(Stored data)
-- Opening Marker --
-- ==== Sys2Proof/Laws/Ops.lean ====
section
/-! SUPPORT. One lemma per shared operation, saying once everything it can do. -/

namespace Sys2Proof.Machine

/-! ### Outcomes -/

@[simp] theorem chain_next (s : State) (f : State → Result) : chain (.next s) f = f s := rfl
@[simp] theorem chain_fault (e : Fault) (f : State → Result) : chain (.fault e) f = .fault e := rfl
@[simp] theorem chain_refused (e : Refusal) (f : State → Result) : chain (.refused e) f = .refused e := rfl

theorem chain_eq_next {r : Result} {f : State → Result} {t : State} :
    chain r f = .next t ↔ ∃ s, r = .next s ∧ f s = .next t := by
  cases r <;> simp [chain]

/-! ### Timers -/

theorem tickChannel_eq (c : Channel) : tickChannel c =
    { c with
      safe := c.safe || (!c.armedNow && c.cnt == 0)
      cnt := if c.armedNow || c.safe || c.cnt == 0 then c.cnt else c.cnt - 1 } := by
  unfold tickChannel
  rcases c with ⟨_, _, _, _, safe, cnt, armed⟩
  by_cases h : cnt = 0#32 <;> cases safe <;> cases armed <;> simp [h]

/-- A tick writes nothing but the two timers (spec/42_cooldown.md R141). -/
theorem cooldownTick_eq (tick : Bool) (s : State) : cooldownTick tick s =
    { s with
      t := if tick then tickChannel s.t else s.t
      h := if tick then tickChannel s.h else s.h } := by
  cases tick <;> rfl

/-! ### The transaction port -/

theorem issueWrite_of_free (bytes : List Byte) (s : State) (h : s.pend = false) :
    issueWrite bytes s = startTxn (.busWrite s.cfg.devAddr bytes) s := by
  simp [issueWrite, h]

theorem issueWrite_of_pend (bytes : List Byte) (s : State) (h : s.pend = true) : issueWrite bytes s = s := by
  simp [issueWrite, h]

/-- A frame in progress runs as the write of its bytes: the four phases that issue one (spec/30_encoding.md R84). -/
theorem issueFrame_eq (s : State) (bytes : List Byte) (h : phaseFrame s = some bytes) :
    issueFrame s = .next (issueWrite bytes s) := by
  unfold issueFrame
  rw [h]
  unfold phaseFrame at h
  split at h
  · cases h; rfl
  · cases h; rfl
  · cases h
    cases s.qCur <;> cases s.mode <;> rfl
  · split at h <;> cases h <;> rfl
  all_goals cases h

/-! ### Waits -/

/-- `EnterDelay` writes the phase and, for a wait that waits, `dcnt` (spec/41_measurement.md R111). -/
theorem enterDelay_eq (n : BitVec 16) (d p : Phase) (s : State) : enterDelay n d p s =
    { s with
      phase := if n = 0 then p else d
      dcnt := if n = 0 then s.dcnt else n } := by
  unfold enterDelay; split <;> rfl

/-- `DelayPhase` writes the phase or `dcnt`, on a tick only (R112). -/
theorem waitDelay_eq (p : Phase) (tick : Bool) (s : State) : waitDelay p tick s =
    { s with
      phase := if tick = true ∧ s.dcnt = 0 then p else s.phase
      dcnt := if tick = true ∧ s.dcnt ≠ 0 then s.dcnt - 1 else s.dcnt } := by
  unfold waitDelay
  cases tick
  · simp
  · by_cases h : s.dcnt = 0
    · rw [if_pos rfl, if_pos h, if_pos ⟨rfl, h⟩, if_neg fun hn => hn.2 h]
    · rw [if_pos rfl, if_neg h, if_neg fun hp => h hp.2, if_pos ⟨rfl, h⟩]

/-! ### Measurements -/

theorem endMeasurement_eq (q : Quantity) (s : State) : endMeasurement q s =
    { s with
      qCur := if q = .t ∧ s.thenH = true then .h else s.qCur
      thenH := if q = .t ∧ s.thenH = true then false else s.thenH
      phase := if q = .t ∧ s.thenH = true then .trig else .idle } := by
  unfold endMeasurement; split <;> rfl

/-! ### Commands -/

theorem acceptCommand_idle (body : State → State) (s : State) (h : s.phase = .idle) :
    acceptCommand body s = body (acceptClears s) := by
  simp [acceptCommand, h]

theorem acceptCommand_busy (body : State → State) (s : State) (h : s.phase ≠ .idle) :
    acceptCommand body s = { s with ovr := true } := by
  simp [acceptCommand, h]

/-- The commands are dropped while the block is busy (spec/20_memory.md R63). -/
theorem exec_command_busy (i : Instr) (w : Word) (s : State) (hd : decode (.command w) = .ok i) (h : s.phase ≠ .idle) :
    exec i s = .next { s with ovr := true } := by
  have hc : encodesCommand i = true := decode_command_kind w i hd
  cases i <;> first
    | (cases hc; done)
    | simp [exec, execGetT, execGetH, execGetData, execSetPrecision, execSoftReset, execWaitSafe,
        acceptCommand_busy _ _ h]

/-- Every word written to CMD while the block is busy is dropped (R63). -/
theorem writeCommand_busy (w : Word) (s : State) (h : s.phase ≠ .idle) :
    writeCommand w s = .next { s with ovr := true } := by
  unfold writeCommand
  split
  · rename_i i hd; exact exec_command_busy i w s hd h
  · simp [illegalCommand, acceptCommand_busy _ _ h]

/-! ### The host port -/

/-- While the block is busy the host's access does what `busyHost` says (spec/20_memory.md R62, R63). -/
theorem hostStep_busy (host : Option HostAccess) (s : State) (h : s.phase ≠ .idle) :
    hostStep host s = .next (busyHost host s) := by
  rcases host with _ | ⟨offset, width⟩ | ⟨offset, width, w⟩
  · rfl
  · rfl
  · simp only [hostStep, busyHost, regWrite]
    split
    · simp [writeCommand_busy w s h]
    · cases w.getLsbD 7 <;> rfl
    · rfl
    · rename_i h0 h4 h8
      have h0' : offset ≠ 0 := h0
      have h4' : offset ≠ 4 := h4
      have h8' : offset ≠ 8 := h8
      simp [h0', h4', h8']

/-- A busy host access writes OVR, HOLD and the data returned, and nothing else. -/
theorem busyHost_eq (host : Option HostAccess) (s : State) : busyHost host s =
    { s with ovr := (busyHost host s).ovr, hold := (busyHost host s).hold, rdata := (busyHost host s).rdata } := by
  rcases host with _ | ⟨_, _⟩ | ⟨_, _, _⟩ <;> rfl

end Sys2Proof.Machine
end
-- Closing Marker --
What you will do
Beginning at the top of the data, extract each line through the line containing "### Outcomes -/" and return those lines exactly, with nothing added.

Completed exercise
-- ==== Sys2Proof/Laws/Ops.lean ====
section
/-! SUPPORT. One lemma per shared operation, saying once everything it can do. -/

namespace Sys2Proof.Machine

/-! ### Outcomes -/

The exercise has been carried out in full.